​​

Hi,
I'm trying to do fine tuning of an existing model using line images and
text labels. I'm running this version:

tesseract 4.0.0-beta.3-56-g5fda
 leptonica-1.76.0
  libgif 5.1.4 : libjpeg 8d (libjpeg-turbo 1.4.2) : libpng 1.2.54 : libtiff
4.0.6 : zlib 1.2.8 : libwebp 0.4.4 : libopenjp2 2.3.0
 Found AVX2
 Found AVX
 Found SSE



I used OCR-D to generate lstmf files for the demo data.

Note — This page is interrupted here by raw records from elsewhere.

-- ==== Sys2Proof/Machine/Slices.lean ====
section
/-! DEFINITION. The arithmetic slices (R163 to R184): operands, the pipeline, the four modes, the
accumulator banks, the store path, bank switches and the address generator. At one edge of the
slice clock its commands come in this order: AG_ADV, AG_WE, AG_APPLY, SWITCH, SLICE_STORE,
SLICE_ACCUMULATE, SLICE_OPERAND_SET; the last one ends the edge. -/

namespace Sys2Proof.Machine

/-! ## Generator sets -/

/-- An integer of `w` bits read as signed. -/
def signed (w v : Nat) : Int := if v % 2 ^ w < 2 ^ (w - 1) then (v % 2 ^ w : Nat)
  else (v % 2 ^ w : Nat) - (2 ^ w : Nat)

/-- LEN as an item count. -/
def AgSet.count (g : AgSet) : Nat := if g.len = 0 then 65536 else g.len

/-- The offset of the pointer in its buffer (R175). -/
def AgSet.offset (g : AgSet) : Nat := (g.ptr + 65536 - g.base) % 65536

/-- A pending length is applied: LEN takes it and PTR is reduced into it (R179). -/
def AgSet.applyPending (g : AgSet) : AgSet :=
  match g.pend with
  | none => g
  | some l =>
    { g with len := l, pend := none
             ptr := (g.base + g.offset % (if l = 0 then 65536 else l)) % 65536 }

/-- A length written beside no wrap of its set (R179): in CIRCULAR and BITREV modes it waits while the
pointer is inside the buffer, and replaces one that waits. -/
def AgSet.takeLen (g : AgSet) (v : Nat) : AgSet :=
  if (g.mode = 1 ∨ g.mode = 2) ∧ (g.offset < g.count ∨ g.pend.isSome) then { g with pend := some v }
  else { g with len := v }

/-- An advance (R177), and whether it wrapped; a wrap applies a pending length. -/
def AgSet.advance (g : AgSet) : AgSet × Bool :=
  if g.mode = 1 ∨ g.mode = 2 then
    let x : Int := (g.offset : Int) + signed 16 g.step
    let wrap := decide (x < 0) || decide ((g.count : Int) ≤ x)
    let g1 := { g with ptr := (g.base + (x % (g.count : Int)).toNat) % 65536 }
    (if wrap then AgSet.applyPending g1 else g1, wrap)
  else ({ g with ptr := (g.ptr + g.step) % 65536 }, false)

namespace Dev

/-! ## Records -/

/-- A field of slice `s`'s record in plane `p` (R181, R211). -/
def sliceBitsAt (d : Dev) (n p s b w : Nat) : Nat := d.cfgAt n p 3589 (384 * s + b) w

/-- A field of slice `s`'s record in the active plane. -/
def sliceBits (d : Dev) (n s b w : Nat) : Nat := d.sliceBitsAt n (d.activePlane n) s b w

/-- The initial values of generator set `i` (R182). -/
def agInit (d : Dev) (n p s i : Nat) : AgSet :=
  let f := fun b w => d.sliceBitsAt n p s (96 + 72 * i + b) w
  { base := f 0 16, len := f 16 16, ptr := f 32 16, step := f 48 16, mode := f 64 2 }

/-- The address a generator set gives (R176). -/
def agAddress (g : AgSet) : Nat :=
  if g.mode = 2 then
    let len := if g.len = 0 then 65536 else g.len
    let b := Nat.log2 len
    let off := (g.ptr + 65536 - g.base) % 65536
    let rev := (List.range b).foldl (fun a k => a + bit01 (off.testBit k) * 2 ^ (b - 1 - k)) 0
    (g.base + rev) % 65536
  else g.ptr

/-- A slice at its initial values of plane `p` (R180). The rule names no value for OUT, OBANK, OSAT, OGOV, the current
generator set and the SWITCHes that wait: the model clears them (DESIGN CHOICE, log 120). -/
def sliceInit (d : Dev) (n p s : Nat) : SliceSt :=
  let sets := (List.range 4).map (d.agInit n p s)
  { ag := sets, agAddr := agAddress (sets.getD 0 {}) }

/-- The device with a slice's state replaced. -/
def setSlice (d : Dev) (n s : Nat) (x : SliceSt) : Dev :=
  { d with slice := SMap.put {} d.slice (n * 48 + s) x }

/-- Every slice of region `n` takes its initial values of plane `p`, but those `keep` keeps. -/
def sliceReset (d : Dev) (n p : Nat) (keep : Nat → Bool) : Dev :=
  (List.range 48).foldl
    (fun a s => if keep s then a else a.setSlice n s (a.sliceInit n p s)) d

/-! ## Operands -/

/-- The neighbour blocks of a slice (R164). -/
def sliceBlocks (s : Nat) : List Nat :=
  let g := s / 3
  if s % 3 = 0 then [4 * g, 4 * g + 1]
  else if s % 3 = 1 then [4 * g, 4 * g + 1, 4 * g + 2, 4 * g + 3]
  else [4 * g + 2, 4 * g + 3]

/-- An operand at M1: from the fabric or from a neighbour block's DOUT, as its source and format
fields name (R164, R165). -/
def operand (d : Dev) (n s srcBit : Nat) (fabric : BitVec 20) : Int :=
  let src := d.sliceBits n s srcBit 4
  if src = 0 then fabric.toInt
  else if src ≤ 8 then
    match (sliceBlocks s)[(src - 1) / 2]? with
    | none => 0
    | some j =>
      let st := d.bmSt (64 * n + j)
      let v := if src % 2 = 1 then st.a.dout else st.b.dout
      match d.sliceBits n s (srcBit + 4) 2 with
      | 0 => signed 20 v
      | 1 => signed 16 v
      | 2 => signed 16 (v / 65536)
      | _ => signed 8 v
  else 0

/-- The slice's state changes at this edge, the active one of its clock network (CLK_SRC, CLK_INV): no hold, the
region runs and the network with it, and CE is 1 or unused (R167, R180, R181, R203). -/
def sliceOpen (d : Dev) (n : Region) (s : Nat) (ce : Bool) : Bool :=
  d.bmOpen n.val && d.clockReaches n (d.sliceBits n.val s 65 6) && (ce || d.sliceBits n.val s 64 1 == 0)

/-! ## The pipeline -/

/-- MODE. -/
def sliceMode (d : Dev) (n s : Nat) : Nat := d.sliceBits n s 42 2

/-- The pre-adder's result (R169); COMPLEX and WIDE use A unchanged. -/
def preAdd (d : Dev) (n s : Nat) (x : SliceSet) : SliceSet :=
  if d.sliceMode n s = 1 ∨ d.sliceMode n s = 2 then x
  else match d.sliceBits n s 44 2 with
    | 0 => x
    | 1 => { x with a := x.a + x.d }
    | 2 => { x with a := x.a - x.d }
    | _ => { x with a := x.d - x.a }

/-- The value of a 20-bit operand read as unsigned (R168). -/
def unsigned20 (x : Int) : Int := x % (2 ^ 20 : Nat)

/-- The sums of an operand set with their banks, and the banks a LAST stores (R168). -/
def sliceSums (d : Dev) (n s : Nat) (x : SliceSet) : SliceSums :=
  let k := x.tag
  let k0 := x.tag / 2 * 2
  let mk := fun (sums : List (Nat × Int)) (stores : List Nat) =>
    ({ sums := sums, stores := stores, first := x.first, last := x.last } : SliceSums)
  match d.sliceMode n s with
  | 0 => mk [(0, x.a * x.b0), (1, x.a * x.b1), (2, x.a * x.b2), (3, x.a * x.b3)] [0, 1, 2, 3]
  | 1 =>
    if d.sliceBits n s 48 1 = 0 then
      mk [(k0, x.a * x.b0 - x.e * x.b1), (k0 + 1, x.a * x.b1 + x.e * x.b0)] [k0, k0 + 1]
    else mk [(k0, x.a * x.b0 + x.e * x.b1), (k0 + 1, x.e * x.b0 - x.a * x.b1)] [k0, k0 + 1]
  | 2 =>
    let p := (x.a * (2 ^ 20 : Nat) + unsigned20 x.e) * (x.b0 * (2 ^ 20 : Nat) + unsigned20 x.b1)
    mk [(k, Int.fdiv p (2 ^ 24 : Nat))] [k]
  | _ =>
    let p0 := x.a * x.b0
    let p1 := if d.sliceBits n s 47 1 = 1 then -(x.e * x.b1) else x.e * x.b1
    if d.sliceBits n s 46 1 = 1 then mk [(k, p0 + p1)] [k]
    else mk [(k0, p0), (k0 + 1, p1)] [k0, k0 + 1]

/-! ## M5: the accumulators -/

/-- A bank after a sum (R170), and whether its GOV became set. -/
def bankAdd (b : Bank) (first : Bool) (v : Int) : Bank × Bool :=
  if first then ({ acc := v }, false)
  else
    let x := b.acc + v
    let past := decide (x < -(2 ^ 71 : Nat)) || decide ((2 ^ 71 : Nat) ≤ x)
    let acc := signed 72 (x % (2 ^ 72 : Nat)).toNat
    if past && !b.gov then ({ acc := acc, gov := true, gsign := decide (x < 0) }, true)
    else ({ b with acc := acc }, false)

If I run the make command it works fine.

make training MODEL_NAME=prova

Now I isolated this command from the build:

lstmtraining \
  --traineddata data/prova/prova.traineddata \
  --net_spec "[1,36,0,1 Ct3,3,16 Mp3,3 Lfys48 Lfx96 Lrx96 Lfx256 O1c`head
-n1 data/unicharset`]" \
  --model_output data/checkpoints/prova \
  --learning_rate 20e-4 \
  --train_listfile data/list.train \
  --eval_listfile data/list.eval \
  --max_iterations 10000

and it works fine.

Now I'm trying to modify it to fine tune the existing eng model. I made a
few attempts, all ending into different errors (see the attached file for
full output).

I used:

combine_tessdata -e /usr/local/share/tessdata/eng.traineddata
extracted/eng.lstm

to extract the eng.lstm model.

This seems to works but I'm not sure it is the correct.

lstmtraining \
  --continue_from  extracted/eng.lstm \
  --traineddata data/prova/prova.traineddata \
  --old_traineddata extracted/eng.traineddata \
  --model_output data/checkpoints/prova \
  --learning_rate 20e-4 \
  --train_listfile data/list.train \
  --eval_listfile data/list.eval \
  --max_iterations 10000

(extracted/eng.traineddata is just a copy of eng.traineddata)


The training resume exactly with the RMS of prova_checkpoint (6%) so it
looks like it is training from that checkpoint, not the eng.lstm.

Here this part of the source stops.